**EXERCISE INSTRUCTIONS:**
Every line from the one containing "theorem exec_sramUe (u" to the one containing "PD_STAT.ON in W2. -/" in the records below, both included, must be set down exactly, and no other line.

**AVAILABLE DATA:**
════════════════
/-- A table without a quad read mode is no valid flash (R147; log 169). -/
theorem flashChecked_noMode {tab : Sfdp} {img : List Byte} {s : State} (h : quadMode tab = none) :
    flashChecked tab img s = flashOver 4 s := by rw [flashChecked, h]

/-- A slot read in the table's mode runs, or the other slot is tried, or no image is left (R139, R145). -/
theorem flashChecked_mode {tab : Sfdp} {img : List Byte} {m : FlashMode} {s : State} (h : quadMode tab = some m) :
    let t := emit (.flashRead m (if s.boot.trySlot then 0x00400000 else 0)) { s with boot.flashMode := some m }
    flashChecked tab img s =
      if imageRefusal img t = 0 then runImage img s.boot.trySlot t
      else if s.boot.trySlot then flashOver (imageRefusal img t) t
      else { t with boot.trySlot := true, boot.reason := BitVec.ofNat 8 (imageRefusal img t) } := by
  intro t
  rw [flashChecked, h]
  dsimp only
  rw [slotAddr, show emit _ _ = t from rfl]
  cases imageRefusal img t with
  | zero => rfl
  | succ c => rfl

/-- The host's image runs, or leaves its reason; a read that ended boot or entered the safe state settles it (R134, R150;
log 170). -/
theorem hostChecked_eq (s : State) :
    let r := readRange 0 s.boot.loadLength.toNat [] s
    let t := afterRead r.2.1 [] r.2.2
    hostChecked s =
      if t.faults.safe = true ∨ t.boot.phase ≠ .rom then t
      else if imageRefusal r.1 t = 0 then runImage r.1 false t
      else { t with boot.checking := false, boot.reason := BitVec.ofNat 8 (imageRefusal r.1 t) } := by
  intro r t
  rw [hostChecked]
  dsimp only
  rw [show readRange 0 s.boot.loadLength.toNat [] s = r from rfl, show afterRead r.2.1 [] r.2.2 = t from rfl]
  cases imageRefusal r.1 t with
  | zero => rfl
  | succ c => rfl

/-- READY ends boot: the blocks are enabled, and what failed its known-answer test stays out of service (R142, R235;
the PLL bits are log 87's). -/
def endBoot (r : InitResult) (s : State) : State := { s with
  boot.phase := .running, boot.fwState := 5, boot.bootTime := r.micros, power.pll := s.power.pll ||| 0xFFC
  dma.enabled := true, ing.enabled := true, cmp.enabled := true, cip.enabled := true, fmt.enabled := true
  gov.enabled := true, cip.entropyOk := true
  cmp.engine := Vector.ofFn (fun e => { getN s.cmp.engine e.val {} with off := r.cmpFailed.getLsbD e.val })
  cip.unit := Vector.ofFn (fun u => { getN s.cip.unit u.val {} with off := r.cipFailed.getLsbD u.val }) }

/-! ### The commands where their event can occur -/

theorem exec_fuseLoadDone_fuses {ok : Bool} {s : State} (hphase : s.boot.phase = .fuses)
    (hsafe : s.faults.safe = false) :
    let t : State := { s with boot.fusesLoaded := true, nv.bootLife := BitVec.ofNat 4 (lifeCode s) }
    exec (.fuseLoadDone ok) s = .next (settle s { (
      if ok = false ∨ fuseFaulty 0 t = true ∨ fuseFaulty 1 t = true then bootFail 2 t
      else if bootsel t = 3 ∧ lifeCode t ≥ 3 then bootFail 9 t else t) with boot.phase := .selfTest }) := by
  intro t
  have hrefused : (!ok || fuseFaulty 0 t || fuseFaulty 1 t) = true ↔
      ok = false ∨ fuseFaulty 0 t = true ∨ fuseFaulty 1 t = true := by simp [or_assoc]
  rw [exec_fuseLoadDone, execFuseLoadDone]
  apply done_eq
  rw [if_neg (by simp [hphase, hsafe])]
  simp only [← hrefused]
  rfl

/-- PCIe and the I2C target are enabled whatever the test brought (Table 03-9 step 4). -/
theorem exec_selfTestDone_tested {s : State} (hphase : s.boot.phase = .selfTest) (hsafe : s.faults.safe = false)
    (hfw : s.boot.fwState ≠ 6) :
    let t : State := { s with i2c.enabled := true, pcie.cfgUp := !s.aon.perstLow }
    exec (.selfTestDone .passed) s = .next (settle s (
      if bootsel s = 0 ∨ bootsel s = 2 then
        emit .sfdpRead { t with boot.phase := .rom, boot.fwState := 1, boot.qspiOn := true }
      else { t with boot.phase := .rom, boot.fwState := 0 })) ∧
    exec (.selfTestDone .failed) s = .next (settle s (bootFail 1 t)) := by
  intro t
  have hnow : ¬(s.boot.phase ≠ .selfTest ∨ s.faults.safe = true) := by simp [hphase, hsafe]
  have hgoes : ¬t.boot.fwState = 6 := hfw
  rw [exec_selfTestDone, exec_selfTestDone, execSelfTestDone, execSelfTestDone]
  constructor
  · apply done_eq
    rw [if_neg hnow]
    exact if_neg hgoes
  · apply done_eq
    rw [if_neg hnow]
    exact if_neg hgoes

/-- Training may end while the boot ROM or Fjarma waits for it. -/
theorem not_trainingIdle {s : State} (hready : s.boot.hbmReady = false) (hsafe : s.faults.safe = false)
    (hphase : s.boot.phase = .rom ∨ s.boot.phase = .init) :
    ¬(s.boot.hbmReady || s.faults.safe || !(s.boot.phase == .rom || s.boot.phase == .init)) = true := by
  have hwaits : (s.boot.phase == .rom || s.boot.phase == .init) = true := by simpa using hphase
  rw [hready, hsafe, hwaits]
  decide

theorem exec_hbmTrainingDone_allStacks {s : State} (hready : s.boot.hbmReady = false) (hsafe : s.faults.safe = false)
    (hphase : s.boot.phase = .rom ∨ s.boot.phase = .init) :
    let t : State := { s with boot.hbmReady := true, stg.stackOk := 15, power.pll := setBit s.power.pll 0 }
    exec (.hbmTrainingDone 15) s = .next (settle s (
      if s.boot.phase = .init then layOut t
      else if bootsel s = 1 ∨ s.boot.flashSpent = true then { t with boot.fwState := 2 }
      else if bootsel s = 3 then takeHalt { t with boot.fwState := 3, dbg.runs := s.dbg.runs + 1 }
      else t)) := by
  intro t
  have hwait : waitHost t = { t with boot.fwState := 2 } := waitHost_of_trained rfl
  rw [exec_hbmTrainingDone, execHbmTrainingDone, ← hwait]
  apply done_eq
  rw [if_neg (not_trainingIdle hready hsafe hphase)]
  exact if_neg (by decide)

theorem exec_hbmTrainingDone_failed {ok : BitVec 4} {s : State} (hready : s.boot.hbmReady = false)
    (hsafe : s.faults.safe = false) (hphase : s.boot.phase = .rom ∨ s.boot.phase = .init) (hok : ok ≠ 15) :
    exec (.hbmTrainingDone ok) s = .next (settle s (bootFail 3 { s with stg.stackOk := ok })) := by
  rw [exec_hbmTrainingDone, execHbmTrainingDone]
  apply done_eq
  rw [if_neg (not_trainingIdle hready hsafe hphase)]
  exact if_pos hok

/-- The boot ROM looks at flash where it boots from it and has an image left to try. -/
theorem exec_imageCheckDone_flash {s : State} (hrom : s.boot.phase = .rom) (hsafe : s.faults.safe = false)
    (hsel : bootsel s = 0 ∨ bootsel s = 2) (hleft : s.boot.flashSpent = false) :
    exec (.imageCheckDone .noFlash) s = .next (settle s (flashOver 4 s)) ∧
    ∀ tab img, exec (.imageCheckDone (.flash tab img)) s = .next (settle s (flashChecked tab img s)) := by
  have hnow : ¬(s.boot.phase ≠ .rom ∨ s.faults.safe = true) := by simp [hrom, hsafe]
  have hflash : (s.boot.phase == .rom && (bootsel s == 0 || bootsel s == 2) && !s.boot.flashSpent) = true := by
    simpa [hrom, hleft] using hsel
  simp only [exec_imageCheckDone, execImageCheckDone]
  constructor
  · apply done_eq
    rw [if_neg hnow]
    exact if_pos hflash
  · intro tab img
    apply done_eq
    rw [if_neg hnow]
    exact if_pos hflash

theorem exec_imageCheckDone_host {s : State} (hrom : s.boot.phase = .rom) (hsafe : s.faults.safe = false)
    (hwait : s.boot.fwState = 2) (hcheck : s.boot.checking = true) :
    exec (.imageCheckDone .host) s = .next (settle s (hostChecked s)) := by
  rw [exec_imageCheckDone, execImageCheckDone]
  apply done_eq
  dsimp only
  rw [if_neg (by simp [hrom, hsafe])]
  exact if_neg (by simp [hwait, hcheck])

theorem exec_ready_initialised {r : InitResult} {s : State} (hphase : s.boot.phase = .init)
    (hlaid : s.stg.laidOut = true) (hruns : s.dbg.halted = false) (hsafe : s.faults.safe = false) :
    exec (.ready r) s = .next (settle s (
      if r.ok = false then bootFail 10 s
      else if 6 ≤ s.aon.cause.toNat ∧ s.aon.cause.toNat ≤ 9 then setLeaf 26 6 (endBoot r s) else endBoot r s)) := by
  rw [exec_ready, execReady]
  apply done_eq
  rw [if_neg (by simp [hphase, hlaid, hruns, hsafe])]
  simp only [Bool.not_eq_true']
  rfl

/-- An armed watchdog on a running core warns, or resets (R782; the 999 ms left are log 96's). -/
theorem exec_watchdog_armed {s : State} (harmed : s.dbg.wdArmed = true) (hruns : s.dbg.halted = false) :
    exec .wdWarn s = .next (settle s (setLeaf 25 2 { s with dbg.wdRemain := 999 })) ∧
    exec .watchdogExpiry s = .next (settle s (enterReset 6 0 s)) := by
  have hcounts : (s.dbg.wdArmed && !s.dbg.halted) = true := by rw [harmed, hruns]; rfl
  rw [exec_wdWarn, execWdWarn, exec_watchdogExpiry, execWatchdogExpiry]
  exact ⟨done_if hcounts, done_if hcounts⟩

theorem exec_thermalSample_whole {rs : List Int} {s : State} (hup : supUp s = true) (hlen : rs.length = 8) :
    let r := (takeSample (withOffsets rs (armOffset s)) (armOffset s)).2
    let n := popcount r.therm.valid
    let t := setThrottle (decide (n < 4) ||
      (if r.therm.throttle then decide (r.therm.cool < 16) else decide (r.therm.hot = 16))) r
    let u := sensorEntry (if t.therm.throttle then count 0x8C10 1 t else t)
    exec (.thermalSample rs) s = .next (settle s (setCritical (decide (n = 0) ||
      (if u.therm.critical then decide (u.therm.critCool < 16) else decide (u.therm.critHot = 16))) u)) := by
  intro r n t u
  rw [exec_thermalSample, execThermalSample]
  apply done_eq
  rw [if_neg (by simp [hup, hlen])]

theorem exec_injectOffsetEnd_ends (i : Fin 8) (s : State) : exec (.injectOffsetEnd i) s = .next (settle s { s with
    dbg.offsets := s.dbg.offsets.filter (fun o => decide (o.1 ≠ i.val)) }) := by
  rw [exec_injectOffsetEnd, execInjectOffsetEnd]
  exact done_eq rfl

/-- Settles O40: each clause is its command's lemma; an image's is the lemma of its check. -/
theorem bootEventsComplete : Obligations.BootEventsComplete := by
  refine ⟨fun _ _ hphase hsafe => exec_fuseLoadDone_fuses hphase hsafe,
    fun _ hphase hsafe hfw => exec_selfTestDone_tested hphase hsafe hfw,
    fun _ hready hsafe hphase => exec_hbmTrainingDone_allStacks hready hsafe hphase,
    fun _ _ hready hsafe hphase hok => exec_hbmTrainingDone_failed hready hsafe hphase hok,
    fun tab img s hrom hsafe hsel hleft => ?flash,
    fun _ hrom hsafe hsel hleft => (exec_imageCheckDone_flash hrom hsafe hsel hleft).1,
    fun s hrom hsafe hwait hcheck => ?host,
    fun _ _ hphase hlaid hruns hsafe => exec_ready_initialised hphase hlaid hruns hsafe,
    fun _ harmed hruns => exec_watchdog_armed harmed hruns,
    fun _ _ hup hlen => exec_thermalSample_whole hup hlen,
    exec_injectOffsetEnd_ends⟩
  case flash =>
    rw [(exec_imageCheckDone_flash hrom hsafe hsel hleft).2]
    refine ⟨fun hmode => ?_, fun m hmode => ?_⟩
    · rw [flashChecked_noMode hmode]
    · rw [flashChecked_mode hmode]
  case host =>
    rw [exec_imageCheckDone_host hrom hsafe hwait hcheck, hostChecked_eq]

end Sys2Proof.Machine
end

section
/-!
PROOFS. Domain switches, gating, parity visits, recovery and errors of internal SRAM (R98, R101, R116, R118, R119, R135, R163,
R165, R217, R222, R281, R287).
-/
namespace Sys2Proof.Machine
open Sys2Proof

/-! ### The meaning of each command -/

theorem exec_domainSwitchStart (s : State) : exec .domainSwitchStart s = execDomainSwitchStart s := rfl

theorem exec_domainSwitchDone (s : State) : exec .domainSwitchDone s = execDomainSwitchDone s := rfl

theorem exec_pdFail (s : State) : exec .pdFail s = execPdFail s := rfl

theorem exec_autoGateOff (h : Fin 2) (s : State) : exec (.autoGateOff h) s = execAutoGateOff h s := rfl

theorem exec_parityCheckerVisit (off : Nat) (flips : Word) (s : State) :
    exec (.parityCheckerVisit off flips) s = execParityCheckerVisit off flips s := rfl

theorem exec_recoverDone (ok : Bool) (s : State) : exec (.recoverDone ok) s = execRecoverDone ok s := rfl

theorem exec_sramUe (u : SramUnit) (s : State) : exec (.sramUe u) s = execSramUe u s := rfl

theorem exec_sramCorr (u : CorrUnit) (s : State) : exec (.sramCorr u) s = execSramCorr u s := rfl

/-! ### A switch's command (R281) -/

/-- A switch whose command is still in flight ends it with PD_STAT.ON in W2. -/
theorem endSwitch_inFlight {w : DomSwitch} {t : Nat} {s : State} (code : Nat) (hw : w.ticket = some t)
    (hflight : (ticketsOf (fun l => l == .domain w.dom w.on) s).contains t = true) :
    endSwitch w code s = completeTicket t code [w32 s.power.on.toNat] s := by
  rw [endSwitch, hw]
  exact if_pos hflight

/-- A completion switches no domain. -/
theorem completeTicket_power (t code : Nat) (ws : List Word) (s : State) :
    (completeTicket t code ws s).power = s.power := by
  unfold completeTicket
  split
  · rfl
  · split <;> rfl

/-! ### Internal SRAM (Table 05-2) -/

/-- With every domain on, any SRAM is powered and clocked out of reset. -/
theorem sramOn_allOn {d : Option Nat} {s : State} (hclk : s.power.cclk = true) (hheld : resetHeld s = false)
    (hon : s.power.on = 0xFFF) (hd : ∀ k ∈ d, k < 12) : sramOn d s = true := by
  have hbits : ∀ k < 12, (0xFFF : BitVec 12).getLsbD k = true := by decide
  cases d with
  | none => simp [sramOn, hclk, hheld]
  | some k => simpa [sramOn, domOn, hclk, hheld, hon] using hbits k (hd k rfl)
════════════════
**EXPECTED ANSWER:**
theorem exec_sramUe (u : SramUnit) (s : State) : exec (.sramUe u) s = execSramUe u s := rfl

theorem exec_sramCorr (u : CorrUnit) (s : State) : exec (.sramCorr u) s = execSramCorr u s := rfl

/-! ### A switch's command (R281) -/

/-- A switch whose command is still in flight ends it with PD_STAT.ON in W2. -/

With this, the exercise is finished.